What to do:
Which lines below contain the word "signalled"? Copy each one.

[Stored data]
---+---
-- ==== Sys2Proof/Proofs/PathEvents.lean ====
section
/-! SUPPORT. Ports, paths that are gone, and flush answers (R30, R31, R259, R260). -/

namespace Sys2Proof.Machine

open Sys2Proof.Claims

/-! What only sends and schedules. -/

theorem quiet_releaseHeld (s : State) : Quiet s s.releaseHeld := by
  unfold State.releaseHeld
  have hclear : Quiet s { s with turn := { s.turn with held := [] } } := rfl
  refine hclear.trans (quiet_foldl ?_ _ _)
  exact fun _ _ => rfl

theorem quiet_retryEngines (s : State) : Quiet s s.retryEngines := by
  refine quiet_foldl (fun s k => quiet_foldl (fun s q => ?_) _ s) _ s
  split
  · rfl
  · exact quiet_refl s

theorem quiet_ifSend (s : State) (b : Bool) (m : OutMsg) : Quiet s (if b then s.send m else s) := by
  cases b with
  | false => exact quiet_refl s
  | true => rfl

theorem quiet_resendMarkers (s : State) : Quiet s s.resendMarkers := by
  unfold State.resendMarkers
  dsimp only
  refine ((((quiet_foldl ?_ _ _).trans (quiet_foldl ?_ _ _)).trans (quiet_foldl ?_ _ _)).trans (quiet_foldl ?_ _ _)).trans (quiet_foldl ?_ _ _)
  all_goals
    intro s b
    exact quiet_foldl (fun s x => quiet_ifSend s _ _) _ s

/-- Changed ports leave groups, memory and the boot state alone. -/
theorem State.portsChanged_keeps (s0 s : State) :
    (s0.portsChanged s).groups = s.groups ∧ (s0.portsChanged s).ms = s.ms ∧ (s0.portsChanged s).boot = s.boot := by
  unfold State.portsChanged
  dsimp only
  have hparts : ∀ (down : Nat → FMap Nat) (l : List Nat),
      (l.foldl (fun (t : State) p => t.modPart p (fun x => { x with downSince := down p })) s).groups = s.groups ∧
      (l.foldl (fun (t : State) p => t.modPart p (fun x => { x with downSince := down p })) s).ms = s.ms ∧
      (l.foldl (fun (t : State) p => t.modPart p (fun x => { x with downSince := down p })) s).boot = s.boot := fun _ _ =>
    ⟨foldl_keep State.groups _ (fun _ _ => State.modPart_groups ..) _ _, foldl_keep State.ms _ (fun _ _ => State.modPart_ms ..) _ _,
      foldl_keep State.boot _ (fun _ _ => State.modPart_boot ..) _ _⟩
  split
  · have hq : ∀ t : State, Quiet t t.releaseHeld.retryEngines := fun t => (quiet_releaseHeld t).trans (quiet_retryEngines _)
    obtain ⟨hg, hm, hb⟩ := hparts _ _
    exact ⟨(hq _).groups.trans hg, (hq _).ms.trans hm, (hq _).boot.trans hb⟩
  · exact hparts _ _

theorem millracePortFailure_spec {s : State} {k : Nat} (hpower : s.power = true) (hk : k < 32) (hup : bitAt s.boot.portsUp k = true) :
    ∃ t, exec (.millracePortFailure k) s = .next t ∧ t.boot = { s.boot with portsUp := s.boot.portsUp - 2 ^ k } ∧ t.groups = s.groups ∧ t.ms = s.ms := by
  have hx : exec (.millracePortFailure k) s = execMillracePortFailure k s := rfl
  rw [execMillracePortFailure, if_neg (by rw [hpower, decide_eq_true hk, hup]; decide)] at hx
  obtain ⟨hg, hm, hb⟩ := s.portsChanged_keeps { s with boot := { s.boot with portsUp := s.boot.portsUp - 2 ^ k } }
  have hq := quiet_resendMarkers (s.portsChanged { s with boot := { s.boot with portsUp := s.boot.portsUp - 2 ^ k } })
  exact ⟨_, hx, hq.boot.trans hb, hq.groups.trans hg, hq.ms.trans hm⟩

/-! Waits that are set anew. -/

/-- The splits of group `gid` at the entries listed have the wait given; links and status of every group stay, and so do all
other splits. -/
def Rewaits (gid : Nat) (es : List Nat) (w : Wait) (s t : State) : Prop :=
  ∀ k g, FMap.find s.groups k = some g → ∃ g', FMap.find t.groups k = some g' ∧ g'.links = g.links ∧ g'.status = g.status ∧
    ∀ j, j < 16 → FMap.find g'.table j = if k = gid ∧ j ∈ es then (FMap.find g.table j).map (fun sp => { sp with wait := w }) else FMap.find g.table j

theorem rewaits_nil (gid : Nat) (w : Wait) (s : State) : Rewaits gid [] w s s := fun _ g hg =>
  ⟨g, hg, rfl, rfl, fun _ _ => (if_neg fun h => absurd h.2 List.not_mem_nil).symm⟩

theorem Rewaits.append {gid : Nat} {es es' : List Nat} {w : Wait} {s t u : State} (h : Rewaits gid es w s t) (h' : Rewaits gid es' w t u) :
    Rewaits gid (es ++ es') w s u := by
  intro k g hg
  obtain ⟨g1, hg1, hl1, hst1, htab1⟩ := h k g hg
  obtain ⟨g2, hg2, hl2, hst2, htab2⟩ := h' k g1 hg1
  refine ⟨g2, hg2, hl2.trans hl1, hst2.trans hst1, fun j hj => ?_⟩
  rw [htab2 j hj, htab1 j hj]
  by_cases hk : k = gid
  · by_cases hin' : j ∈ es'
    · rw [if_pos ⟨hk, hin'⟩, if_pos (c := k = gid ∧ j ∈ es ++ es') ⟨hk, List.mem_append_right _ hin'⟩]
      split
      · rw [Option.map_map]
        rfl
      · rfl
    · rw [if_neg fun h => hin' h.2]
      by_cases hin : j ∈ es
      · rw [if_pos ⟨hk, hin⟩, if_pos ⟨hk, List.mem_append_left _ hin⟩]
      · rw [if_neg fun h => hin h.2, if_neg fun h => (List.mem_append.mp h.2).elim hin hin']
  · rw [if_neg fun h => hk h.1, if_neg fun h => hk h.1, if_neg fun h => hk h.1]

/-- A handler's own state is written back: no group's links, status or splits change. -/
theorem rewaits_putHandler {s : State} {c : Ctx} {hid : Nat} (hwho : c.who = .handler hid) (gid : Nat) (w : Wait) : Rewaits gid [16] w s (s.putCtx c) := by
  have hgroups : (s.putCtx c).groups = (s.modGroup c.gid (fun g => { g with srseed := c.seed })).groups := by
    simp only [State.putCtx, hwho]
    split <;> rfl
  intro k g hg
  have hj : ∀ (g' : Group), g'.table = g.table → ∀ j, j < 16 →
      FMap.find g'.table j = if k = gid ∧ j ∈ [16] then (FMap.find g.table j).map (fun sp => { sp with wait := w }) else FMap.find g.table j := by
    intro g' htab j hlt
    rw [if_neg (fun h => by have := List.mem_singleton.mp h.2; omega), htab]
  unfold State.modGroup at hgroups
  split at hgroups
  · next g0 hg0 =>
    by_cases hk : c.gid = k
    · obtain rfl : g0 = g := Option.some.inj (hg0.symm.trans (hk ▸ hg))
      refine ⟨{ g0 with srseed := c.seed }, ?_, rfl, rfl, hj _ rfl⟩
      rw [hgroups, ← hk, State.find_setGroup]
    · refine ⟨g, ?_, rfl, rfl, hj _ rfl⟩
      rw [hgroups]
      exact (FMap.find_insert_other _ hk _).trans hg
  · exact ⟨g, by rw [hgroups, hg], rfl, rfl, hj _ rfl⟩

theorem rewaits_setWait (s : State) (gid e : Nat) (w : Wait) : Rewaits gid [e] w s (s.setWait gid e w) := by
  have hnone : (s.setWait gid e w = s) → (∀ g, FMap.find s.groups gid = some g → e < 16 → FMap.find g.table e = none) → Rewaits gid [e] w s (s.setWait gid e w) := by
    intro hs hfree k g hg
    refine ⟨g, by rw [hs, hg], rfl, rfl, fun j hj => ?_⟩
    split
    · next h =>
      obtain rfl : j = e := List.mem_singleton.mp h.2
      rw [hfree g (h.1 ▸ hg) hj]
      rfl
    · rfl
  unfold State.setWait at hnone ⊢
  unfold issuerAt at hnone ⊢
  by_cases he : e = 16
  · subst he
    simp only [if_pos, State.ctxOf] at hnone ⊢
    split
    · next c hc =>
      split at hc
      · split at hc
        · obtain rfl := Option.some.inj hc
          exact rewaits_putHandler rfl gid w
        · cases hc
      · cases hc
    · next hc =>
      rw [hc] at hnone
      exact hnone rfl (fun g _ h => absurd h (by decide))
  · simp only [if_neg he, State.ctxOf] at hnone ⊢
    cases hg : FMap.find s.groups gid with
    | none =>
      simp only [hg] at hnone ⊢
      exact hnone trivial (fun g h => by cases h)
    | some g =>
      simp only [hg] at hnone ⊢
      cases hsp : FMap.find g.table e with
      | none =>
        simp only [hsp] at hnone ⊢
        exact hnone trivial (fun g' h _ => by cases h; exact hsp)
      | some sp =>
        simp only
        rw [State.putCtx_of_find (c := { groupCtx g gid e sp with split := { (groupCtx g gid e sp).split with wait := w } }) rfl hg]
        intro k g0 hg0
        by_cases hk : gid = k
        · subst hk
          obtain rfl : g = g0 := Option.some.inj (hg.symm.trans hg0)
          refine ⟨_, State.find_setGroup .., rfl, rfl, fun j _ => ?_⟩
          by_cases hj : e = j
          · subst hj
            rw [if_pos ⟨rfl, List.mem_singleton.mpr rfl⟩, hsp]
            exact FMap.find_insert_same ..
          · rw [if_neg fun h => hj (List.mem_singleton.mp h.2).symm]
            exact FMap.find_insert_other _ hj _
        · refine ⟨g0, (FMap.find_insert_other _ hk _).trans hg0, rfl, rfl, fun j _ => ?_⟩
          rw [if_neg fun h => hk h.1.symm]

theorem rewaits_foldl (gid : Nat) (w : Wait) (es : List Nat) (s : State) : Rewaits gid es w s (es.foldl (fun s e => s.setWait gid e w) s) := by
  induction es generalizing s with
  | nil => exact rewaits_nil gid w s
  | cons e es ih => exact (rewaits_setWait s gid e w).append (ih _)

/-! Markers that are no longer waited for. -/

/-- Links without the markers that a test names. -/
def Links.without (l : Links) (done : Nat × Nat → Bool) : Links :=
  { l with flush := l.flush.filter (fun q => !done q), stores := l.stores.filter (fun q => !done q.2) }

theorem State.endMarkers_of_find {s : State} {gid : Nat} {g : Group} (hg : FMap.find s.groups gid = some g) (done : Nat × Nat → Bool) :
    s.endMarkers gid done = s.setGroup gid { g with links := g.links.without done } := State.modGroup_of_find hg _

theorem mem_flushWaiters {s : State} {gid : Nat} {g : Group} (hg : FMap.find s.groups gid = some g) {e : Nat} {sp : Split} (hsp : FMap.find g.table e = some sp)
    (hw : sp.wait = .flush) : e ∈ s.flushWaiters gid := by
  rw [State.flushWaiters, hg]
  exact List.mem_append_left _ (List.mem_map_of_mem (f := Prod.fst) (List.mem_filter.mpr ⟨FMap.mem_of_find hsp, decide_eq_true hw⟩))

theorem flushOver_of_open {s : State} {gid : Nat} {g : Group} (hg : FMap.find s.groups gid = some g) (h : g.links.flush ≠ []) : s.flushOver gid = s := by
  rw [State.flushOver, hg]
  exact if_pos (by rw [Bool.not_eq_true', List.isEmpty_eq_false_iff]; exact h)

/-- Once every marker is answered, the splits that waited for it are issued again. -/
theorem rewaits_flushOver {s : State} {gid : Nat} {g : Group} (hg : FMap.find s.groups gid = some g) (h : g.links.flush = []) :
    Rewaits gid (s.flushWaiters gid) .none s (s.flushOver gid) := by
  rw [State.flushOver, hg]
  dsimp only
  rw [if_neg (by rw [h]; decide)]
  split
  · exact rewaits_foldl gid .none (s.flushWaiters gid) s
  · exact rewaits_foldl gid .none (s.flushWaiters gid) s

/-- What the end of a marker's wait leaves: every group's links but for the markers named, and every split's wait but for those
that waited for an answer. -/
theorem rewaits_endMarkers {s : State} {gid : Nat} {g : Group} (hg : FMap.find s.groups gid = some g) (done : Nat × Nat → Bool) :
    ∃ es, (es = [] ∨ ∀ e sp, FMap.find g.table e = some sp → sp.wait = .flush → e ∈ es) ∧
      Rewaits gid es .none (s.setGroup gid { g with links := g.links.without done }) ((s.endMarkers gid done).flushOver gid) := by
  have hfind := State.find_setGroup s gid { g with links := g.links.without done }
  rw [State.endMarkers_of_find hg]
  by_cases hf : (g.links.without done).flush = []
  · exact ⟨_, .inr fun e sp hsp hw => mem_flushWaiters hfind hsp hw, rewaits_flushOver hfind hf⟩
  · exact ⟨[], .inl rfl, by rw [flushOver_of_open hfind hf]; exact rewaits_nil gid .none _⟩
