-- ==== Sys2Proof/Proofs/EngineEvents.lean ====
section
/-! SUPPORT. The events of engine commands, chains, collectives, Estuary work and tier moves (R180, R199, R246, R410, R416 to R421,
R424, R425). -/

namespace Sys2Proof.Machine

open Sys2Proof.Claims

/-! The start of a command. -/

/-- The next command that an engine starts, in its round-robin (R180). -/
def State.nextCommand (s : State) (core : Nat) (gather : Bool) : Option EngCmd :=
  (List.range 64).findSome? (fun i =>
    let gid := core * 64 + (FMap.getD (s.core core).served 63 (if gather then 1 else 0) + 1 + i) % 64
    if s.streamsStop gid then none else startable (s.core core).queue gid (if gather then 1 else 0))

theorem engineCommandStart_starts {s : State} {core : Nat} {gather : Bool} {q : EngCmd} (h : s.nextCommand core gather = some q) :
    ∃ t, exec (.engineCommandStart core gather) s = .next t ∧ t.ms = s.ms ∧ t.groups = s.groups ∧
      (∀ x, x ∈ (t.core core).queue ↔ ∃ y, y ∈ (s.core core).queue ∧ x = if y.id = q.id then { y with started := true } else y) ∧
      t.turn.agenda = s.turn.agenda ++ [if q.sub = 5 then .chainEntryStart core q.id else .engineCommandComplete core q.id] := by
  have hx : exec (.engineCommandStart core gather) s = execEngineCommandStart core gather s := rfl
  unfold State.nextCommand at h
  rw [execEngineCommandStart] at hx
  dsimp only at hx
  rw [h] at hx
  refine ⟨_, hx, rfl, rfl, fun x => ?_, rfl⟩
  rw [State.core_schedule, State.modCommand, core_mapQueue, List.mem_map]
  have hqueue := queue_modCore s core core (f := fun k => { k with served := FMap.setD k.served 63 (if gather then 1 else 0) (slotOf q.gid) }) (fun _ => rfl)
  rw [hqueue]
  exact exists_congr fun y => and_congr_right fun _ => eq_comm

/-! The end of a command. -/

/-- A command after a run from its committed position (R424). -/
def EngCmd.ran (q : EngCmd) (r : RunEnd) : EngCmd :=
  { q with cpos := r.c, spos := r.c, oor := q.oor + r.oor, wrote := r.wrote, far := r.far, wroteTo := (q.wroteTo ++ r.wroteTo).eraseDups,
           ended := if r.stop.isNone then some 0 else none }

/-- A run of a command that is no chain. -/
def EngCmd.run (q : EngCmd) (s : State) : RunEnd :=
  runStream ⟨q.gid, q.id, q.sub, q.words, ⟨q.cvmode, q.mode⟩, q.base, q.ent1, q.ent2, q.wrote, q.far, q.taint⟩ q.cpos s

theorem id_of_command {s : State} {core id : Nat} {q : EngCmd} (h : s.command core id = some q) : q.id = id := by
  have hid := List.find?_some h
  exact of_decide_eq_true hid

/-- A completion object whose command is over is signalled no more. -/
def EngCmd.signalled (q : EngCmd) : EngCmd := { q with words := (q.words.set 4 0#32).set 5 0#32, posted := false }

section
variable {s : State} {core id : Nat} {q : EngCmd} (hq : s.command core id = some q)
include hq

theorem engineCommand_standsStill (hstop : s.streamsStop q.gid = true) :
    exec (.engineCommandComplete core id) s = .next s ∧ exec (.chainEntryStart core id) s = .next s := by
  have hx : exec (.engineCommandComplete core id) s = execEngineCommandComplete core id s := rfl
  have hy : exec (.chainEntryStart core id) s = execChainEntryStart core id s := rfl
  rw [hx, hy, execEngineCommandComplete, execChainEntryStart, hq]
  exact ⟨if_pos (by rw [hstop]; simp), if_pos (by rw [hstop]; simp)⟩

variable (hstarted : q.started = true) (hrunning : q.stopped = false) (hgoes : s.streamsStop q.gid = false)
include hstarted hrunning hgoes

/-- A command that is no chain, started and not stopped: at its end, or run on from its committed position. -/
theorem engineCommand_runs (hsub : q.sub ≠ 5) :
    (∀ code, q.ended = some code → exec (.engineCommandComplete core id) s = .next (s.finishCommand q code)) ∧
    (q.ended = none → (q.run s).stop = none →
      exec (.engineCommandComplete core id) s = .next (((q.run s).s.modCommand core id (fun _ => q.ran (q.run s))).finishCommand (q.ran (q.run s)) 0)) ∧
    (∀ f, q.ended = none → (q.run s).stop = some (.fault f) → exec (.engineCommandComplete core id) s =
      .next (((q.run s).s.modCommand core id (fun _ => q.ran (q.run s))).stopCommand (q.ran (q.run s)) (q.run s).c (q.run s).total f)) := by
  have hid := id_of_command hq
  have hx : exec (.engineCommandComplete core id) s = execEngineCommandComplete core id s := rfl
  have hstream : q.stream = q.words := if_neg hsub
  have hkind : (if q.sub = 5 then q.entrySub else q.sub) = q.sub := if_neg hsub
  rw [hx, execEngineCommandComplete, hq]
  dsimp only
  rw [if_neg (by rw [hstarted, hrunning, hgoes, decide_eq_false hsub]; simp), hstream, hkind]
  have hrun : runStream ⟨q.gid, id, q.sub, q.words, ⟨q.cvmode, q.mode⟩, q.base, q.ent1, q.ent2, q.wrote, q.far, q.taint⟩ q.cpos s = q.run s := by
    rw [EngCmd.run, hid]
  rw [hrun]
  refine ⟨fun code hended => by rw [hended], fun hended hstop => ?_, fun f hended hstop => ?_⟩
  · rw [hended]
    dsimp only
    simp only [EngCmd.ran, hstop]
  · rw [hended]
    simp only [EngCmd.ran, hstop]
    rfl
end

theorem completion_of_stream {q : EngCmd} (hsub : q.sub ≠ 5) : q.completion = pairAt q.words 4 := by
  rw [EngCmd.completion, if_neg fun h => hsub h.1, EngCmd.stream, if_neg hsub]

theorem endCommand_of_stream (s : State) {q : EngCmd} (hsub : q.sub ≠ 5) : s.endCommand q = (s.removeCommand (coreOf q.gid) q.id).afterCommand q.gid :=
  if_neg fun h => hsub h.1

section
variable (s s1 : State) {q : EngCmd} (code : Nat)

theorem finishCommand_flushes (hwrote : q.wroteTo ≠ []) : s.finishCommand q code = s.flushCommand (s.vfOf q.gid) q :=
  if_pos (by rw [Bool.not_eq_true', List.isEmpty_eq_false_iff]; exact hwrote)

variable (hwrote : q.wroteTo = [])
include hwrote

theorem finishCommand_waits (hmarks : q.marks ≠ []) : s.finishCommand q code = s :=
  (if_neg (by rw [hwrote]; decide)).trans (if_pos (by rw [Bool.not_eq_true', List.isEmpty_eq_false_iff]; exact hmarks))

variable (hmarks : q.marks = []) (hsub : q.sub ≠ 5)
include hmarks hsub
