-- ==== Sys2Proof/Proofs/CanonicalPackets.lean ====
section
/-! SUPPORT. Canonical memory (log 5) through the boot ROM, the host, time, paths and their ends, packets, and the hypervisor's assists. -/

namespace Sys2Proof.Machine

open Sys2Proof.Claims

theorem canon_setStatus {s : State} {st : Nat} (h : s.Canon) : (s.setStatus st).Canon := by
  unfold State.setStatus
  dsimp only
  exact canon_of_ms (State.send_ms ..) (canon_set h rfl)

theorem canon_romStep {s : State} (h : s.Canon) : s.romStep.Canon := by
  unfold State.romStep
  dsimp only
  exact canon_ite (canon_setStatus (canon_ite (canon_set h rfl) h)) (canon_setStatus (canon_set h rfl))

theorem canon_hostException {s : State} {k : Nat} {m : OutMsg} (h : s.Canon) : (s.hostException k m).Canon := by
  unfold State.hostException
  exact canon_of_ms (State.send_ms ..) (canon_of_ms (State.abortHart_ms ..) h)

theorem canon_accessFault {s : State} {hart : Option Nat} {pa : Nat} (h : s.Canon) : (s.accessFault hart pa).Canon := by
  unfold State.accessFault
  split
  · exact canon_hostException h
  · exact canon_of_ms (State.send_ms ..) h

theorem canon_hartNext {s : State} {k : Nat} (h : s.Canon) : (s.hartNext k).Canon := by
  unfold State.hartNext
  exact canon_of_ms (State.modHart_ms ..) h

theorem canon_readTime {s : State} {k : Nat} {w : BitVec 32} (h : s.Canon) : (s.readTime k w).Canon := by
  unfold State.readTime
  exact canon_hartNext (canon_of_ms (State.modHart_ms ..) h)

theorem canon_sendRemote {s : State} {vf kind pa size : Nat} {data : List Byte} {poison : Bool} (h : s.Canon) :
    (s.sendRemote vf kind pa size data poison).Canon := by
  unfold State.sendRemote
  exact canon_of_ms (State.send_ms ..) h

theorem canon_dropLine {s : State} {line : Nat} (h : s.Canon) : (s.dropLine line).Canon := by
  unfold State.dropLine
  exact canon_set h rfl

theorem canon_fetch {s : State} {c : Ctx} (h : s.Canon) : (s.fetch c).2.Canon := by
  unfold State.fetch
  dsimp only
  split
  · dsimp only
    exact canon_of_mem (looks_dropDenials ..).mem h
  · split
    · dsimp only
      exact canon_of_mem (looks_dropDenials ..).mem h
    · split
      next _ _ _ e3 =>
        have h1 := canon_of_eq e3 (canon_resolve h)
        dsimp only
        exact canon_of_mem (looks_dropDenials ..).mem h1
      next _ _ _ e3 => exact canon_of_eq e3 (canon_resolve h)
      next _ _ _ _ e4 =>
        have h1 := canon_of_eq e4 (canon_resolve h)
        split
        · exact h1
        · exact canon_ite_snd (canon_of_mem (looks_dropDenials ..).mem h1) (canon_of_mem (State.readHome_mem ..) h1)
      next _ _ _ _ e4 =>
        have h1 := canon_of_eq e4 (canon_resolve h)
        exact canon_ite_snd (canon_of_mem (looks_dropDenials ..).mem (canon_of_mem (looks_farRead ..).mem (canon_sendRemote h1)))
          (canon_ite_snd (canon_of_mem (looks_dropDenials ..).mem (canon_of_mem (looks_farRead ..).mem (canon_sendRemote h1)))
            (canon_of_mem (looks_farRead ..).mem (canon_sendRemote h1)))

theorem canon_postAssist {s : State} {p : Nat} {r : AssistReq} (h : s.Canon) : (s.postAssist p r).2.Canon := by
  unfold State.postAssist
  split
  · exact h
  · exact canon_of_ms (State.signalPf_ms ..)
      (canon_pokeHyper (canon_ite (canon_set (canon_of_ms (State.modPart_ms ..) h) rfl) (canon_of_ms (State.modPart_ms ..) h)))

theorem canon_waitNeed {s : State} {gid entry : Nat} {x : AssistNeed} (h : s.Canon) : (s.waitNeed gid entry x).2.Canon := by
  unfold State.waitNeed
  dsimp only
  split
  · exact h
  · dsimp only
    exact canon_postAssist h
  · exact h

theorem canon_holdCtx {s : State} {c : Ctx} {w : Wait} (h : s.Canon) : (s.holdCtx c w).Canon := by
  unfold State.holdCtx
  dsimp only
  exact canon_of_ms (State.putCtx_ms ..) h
---+---
Solution:
/-- A completion object whose command is over is signalled no more. -/
def EngCmd.signalled (q : EngCmd) : EngCmd := { q with words := (q.words.set 4 0#32).set 5 0#32, posted := false }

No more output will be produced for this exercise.